Saved entries:
-- ==== Sys2Proof/Laws/Word.lean ====
section
/-! SUPPORT. Every instruction word runs through the one issue protocol. -/

namespace Sys2Proof.Machine

/-- An outcome is that of the protocol with this header and these tokens, for some body. -/
def Runs (o : Out) (h : Hdr) (ps ts : List (Fifo × Nat)) (s : State) : Prop :=
  ∃ reads body, o = issueT h ps ts reads body s
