omit inside in
theorem fopFn_fneg : (fopFn .fneg a b).getLsbD i = (decide (i = 31) != a.getLsbD i) := by
  simp only [fopFn, BitVec.getLsbD_xor, getLsbD_signBit]
  exact Bool.xor_comm ..

theorem fopFn_fsgn : (fopFn .fsgn a b).getLsbD i = if i = 31 then b.getLsbD i else a.getLsbD i := by
  simp only [fopFn, BitVec.getLsbD_or, getLsbD_magnitude inside, getLsbD_sign]
  by_cases sign : i = 31 <;> simp [sign]

end

/-! ### NaN operands (R62) -/

/-- The encodings of NaN: all exponent bits set, and a fraction. -/
def IsNanWord (v : Elem) : Prop := v.extractLsb' 23 8 = 0xFF ∧ v.extractLsb' 0 23 ≠ 0

theorem isNanWord_iff (v : Elem) : IsNanWord v ↔ 0x7F800000 < v.toNat % 2 ^ 31 := by
  have lt := v.isLt
  simp only [IsNanWord, ← BitVec.toNat_inj, ne_eq, BitVec.extractLsb'_toNat, Nat.shiftRight_eq_div_pow, BitVec.ofNat_eq_ofNat,
    BitVec.toNat_ofNat]
  omega

theorem dyadic_ne_nan (neg : Bool) (m : Nat) (e : Int) : Ex.dyadic neg m e ≠ .nan := by
  unfold Ex.dyadic
  split <;> nofun

/-- The encodings of NaN of a format lie above its largest finite value, and are not its infinity (R59, R60). -/
theorem floatVal_nan_iff {sp : FloatSpec} {bits : Nat} : floatVal sp bits = .nan ↔
    sp.top < bits % 2 ^ (sp.width - 1) ∧ (sp.hasInf && bits % 2 ^ (sp.width - 1) == sp.top + 1) = false := by
  unfold floatVal
  dsimp only
  by_cases above : sp.top < bits % 2 ^ (sp.width - 1)
  · rw [if_pos above]
    cases sp.hasInf && bits % 2 ^ (sp.width - 1) == sp.top + 1 <;> simp [above]
  · rw [if_neg above]
    refine iff_of_false ?_ fun h => above h.1
    split <;> exact dyadic_ne_nan _ _ _

theorem val32_nan_iff (v : Elem) : val32 v = .nan ↔ IsNanWord v := by
  rw [isNanWord_iff]
  refine floatVal_nan_iff.trans ?_
  simp only [fp32, Bool.true_and, beq_eq_false_iff_ne, Nat.add_one_sub_one]
  omega

theorem round32_nan : round32 .nan = nan32 := rfl

theorem exMul_nan {x y : Ex} (h : x = .nan ∨ y = .nan) : Ex.mul x y = .nan := by
  rcases h with rfl | rfl
  · rfl
  · cases x <;> rfl

theorem exAdd_nan {rd : Bool} {x y : Ex} (h : x = .nan ∨ y = .nan) : Ex.add rd x y = .nan := by
  rcases h with rfl | rfl
  · rfl
  · cases x <;> rfl

theorem cmp_nan {x y : Ex} (h : x = .nan ∨ y = .nan) : x.cmp y = none := by
  rcases h with rfl | rfl
  · rfl
  · cases x <;> rfl

theorem fcmpRel_nan {x y : Ex} (h : x = .nan ∨ y = .nan) (cc : FcmpCc) : fcmpRel cc x y = decide (cc = .fun_) := by
  have either : (x.isNan || y.isNan) = true := by rcases h with rfl | rfl <;> simp [Ex.isNan]
  cases cc <;> simp [fcmpRel, Ex.eqv, Ex.lt, Ex.le, cmp_nan h, either]

theorem fma32_nan {neg : Bool} {a b c : Elem} (h : (val32 a = .nan ∨ val32 b = .nan) ∨ val32 c = .nan) :
    fma32 neg a b c = nan32 := by
  have sum : (if neg then (Ex.mul (val32 a) (val32 b)).neg else Ex.mul (val32 a) (val32 b)) = .nan ∨ val32 c = .nan := by
    rcases h with product | addend
    · exact .inl (by rw [exMul_nan product]; cases neg <;> rfl)
    · exact .inr addend
  exact (congrArg round32 (exAdd_nan sum)).trans round32_nan

/-- Each arithmetic function of `fop` gives the one NaN when an operand is NaN (R62, R197). -/
theorem fopFn_nan {a b : Elem} (h : val32 a = .nan ∨ val32 b = .nan) :
    ∀ fn ∈ [FopFn.fadd, .fsub, .fmul, .fmin, .fmax], fopFn fn a b = nan32 := by
  have either : ((val32 a).isNan || (val32 b).isNan) = true := by rcases h with h | h <;> simp [h, Ex.isNan]
  have negated : val32 a = .nan ∨ (val32 b).neg = .nan := h.imp_right fun nan => by rw [nan]; rfl
  have sum : fopFn .fadd a b = nan32 := (congrArg round32 (exAdd_nan h)).trans round32_nan
  have difference : fopFn .fsub a b = nan32 := (congrArg round32 (exAdd_nan negated)).trans round32_nan
  have product : fopFn .fmul a b = nan32 := (congrArg round32 (exMul_nan h)).trans round32_nan
  have lesser : fopFn .fmin a b = nan32 := (congrArg round32 (if_pos either)).trans round32_nan
  have greater : fopFn .fmax a b = nan32 := (congrArg round32 (if_pos either)).trans round32_nan
  simp [sum, difference, product, lesser, greater]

● TASK: Write out all of the records once more, exactly.

● OUTPUT BELOW:
-- ==== Sys2Proof/Laws/Word.lean ====
section
/-! SUPPORT. Every instruction word runs through the one issue protocol. -/

namespace Sys2Proof.Machine

/-- An outcome is that of the protocol with this header and these tokens, for some body. -/
def Runs (o : Out) (h : Hdr) (ps ts : List (Fifo × Nat)) (s : State) : Prop :=
  ∃ reads body, o = issueT h ps ts reads body s
omit inside in
theorem fopFn_fneg : (fopFn .fneg a b).getLsbD i = (decide (i = 31) != a.getLsbD i) := by
  simp only [fopFn, BitVec.getLsbD_xor, getLsbD_signBit]
  exact Bool.xor_comm ..

theorem fopFn_fsgn : (fopFn .fsgn a b).getLsbD i = if i = 31 then b.getLsbD i else a.getLsbD i := by
  simp only [fopFn, BitVec.getLsbD_or, getLsbD_magnitude inside, getLsbD_sign]
  by_cases sign : i = 31 <;> simp [sign]

end

/-! ### NaN operands (R62) -/

/-- The encodings of NaN: all exponent bits set, and a fraction. -/
def IsNanWord (v : Elem) : Prop := v.extractLsb' 23 8 = 0xFF ∧ v.extractLsb' 0 23 ≠ 0

theorem isNanWord_iff (v : Elem) : IsNanWord v ↔ 0x7F800000 < v.toNat % 2 ^ 31 := by
  have lt := v.isLt
  simp only [IsNanWord, ← BitVec.toNat_inj, ne_eq, BitVec.extractLsb'_toNat, Nat.shiftRight_eq_div_pow, BitVec.ofNat_eq_ofNat,
    BitVec.toNat_ofNat]
  omega

theorem dyadic_ne_nan (neg : Bool) (m : Nat) (e : Int) : Ex.dyadic neg m e ≠ .nan := by
  unfold Ex.dyadic
  split <;> nofun

/-- The encodings of NaN of a format lie above its largest finite value, and are not its infinity (R59, R60). -/
theorem floatVal_nan_iff {sp : FloatSpec} {bits : Nat} : floatVal sp bits = .nan ↔
    sp.top < bits % 2 ^ (sp.width - 1) ∧ (sp.hasInf && bits % 2 ^ (sp.width - 1) == sp.top + 1) = false := by
  unfold floatVal
  dsimp only
  by_cases above : sp.top < bits % 2 ^ (sp.width - 1)
  · rw [if_pos above]
    cases sp.hasInf && bits % 2 ^ (sp.width - 1) == sp.top + 1 <;> simp [above]
  · rw [if_neg above]
    refine iff_of_false ?_ fun h => above h.1
    split <;> exact dyadic_ne_nan _ _ _

theorem val32_nan_iff (v : Elem) : val32 v = .nan ↔ IsNanWord v := by
  rw [isNanWord_iff]
  refine floatVal_nan_iff.trans ?_
  simp only [fp32, Bool.true_and, beq_eq_false_iff_ne, Nat.add_one_sub_one]
  omega

theorem round32_nan : round32 .nan = nan32 := rfl

theorem exMul_nan {x y : Ex} (h : x = .nan ∨ y = .nan) : Ex.mul x y = .nan := by
  rcases h with rfl | rfl
  · rfl
  · cases x <;> rfl

theorem exAdd_nan {rd : Bool} {x y : Ex} (h : x = .nan ∨ y = .nan) : Ex.add rd x y = .nan := by
  rcases h with rfl | rfl
  · rfl
  · cases x <;> rfl

theorem cmp_nan {x y : Ex} (h : x = .nan ∨ y = .nan) : x.cmp y = none := by
  rcases h with rfl | rfl
  · rfl
  · cases x <;> rfl

theorem fcmpRel_nan {x y : Ex} (h : x = .nan ∨ y = .nan) (cc : FcmpCc) : fcmpRel cc x y = decide (cc = .fun_) := by
  have either : (x.isNan || y.isNan) = true := by rcases h with rfl | rfl <;> simp [Ex.isNan]
  cases cc <;> simp [fcmpRel, Ex.eqv, Ex.lt, Ex.le, cmp_nan h, either]

theorem fma32_nan {neg : Bool} {a b c : Elem} (h : (val32 a = .nan ∨ val32 b = .nan) ∨ val32 c = .nan) :
    fma32 neg a b c = nan32 := by
  have sum : (if neg then (Ex.mul (val32 a) (val32 b)).neg else Ex.mul (val32 a) (val32 b)) = .nan ∨ val32 c = .nan := by
    rcases h with product | addend
    · exact .inl (by rw [exMul_nan product]; cases neg <;> rfl)
    · exact .inr addend
  exact (congrArg round32 (exAdd_nan sum)).trans round32_nan

/-- Each arithmetic function of `fop` gives the one NaN when an operand is NaN (R62, R197). -/
theorem fopFn_nan {a b : Elem} (h : val32 a = .nan ∨ val32 b = .nan) :
    ∀ fn ∈ [FopFn.fadd, .fsub, .fmul, .fmin, .fmax], fopFn fn a b = nan32 := by
  have either : ((val32 a).isNan || (val32 b).isNan) = true := by rcases h with h | h <;> simp [h, Ex.isNan]
  have negated : val32 a = .nan ∨ (val32 b).neg = .nan := h.imp_right fun nan => by rw [nan]; rfl
  have sum : fopFn .fadd a b = nan32 := (congrArg round32 (exAdd_nan h)).trans round32_nan
  have difference : fopFn .fsub a b = nan32 := (congrArg round32 (exAdd_nan negated)).trans round32_nan
  have product : fopFn .fmul a b = nan32 := (congrArg round32 (exMul_nan h)).trans round32_nan
  have lesser : fopFn .fmin a b = nan32 := (congrArg round32 (if_pos either)).trans round32_nan
  have greater : fopFn .fmax a b = nan32 := (congrArg round32 (if_pos either)).trans round32_nan
  simp [sum, difference, product, lesser, greater]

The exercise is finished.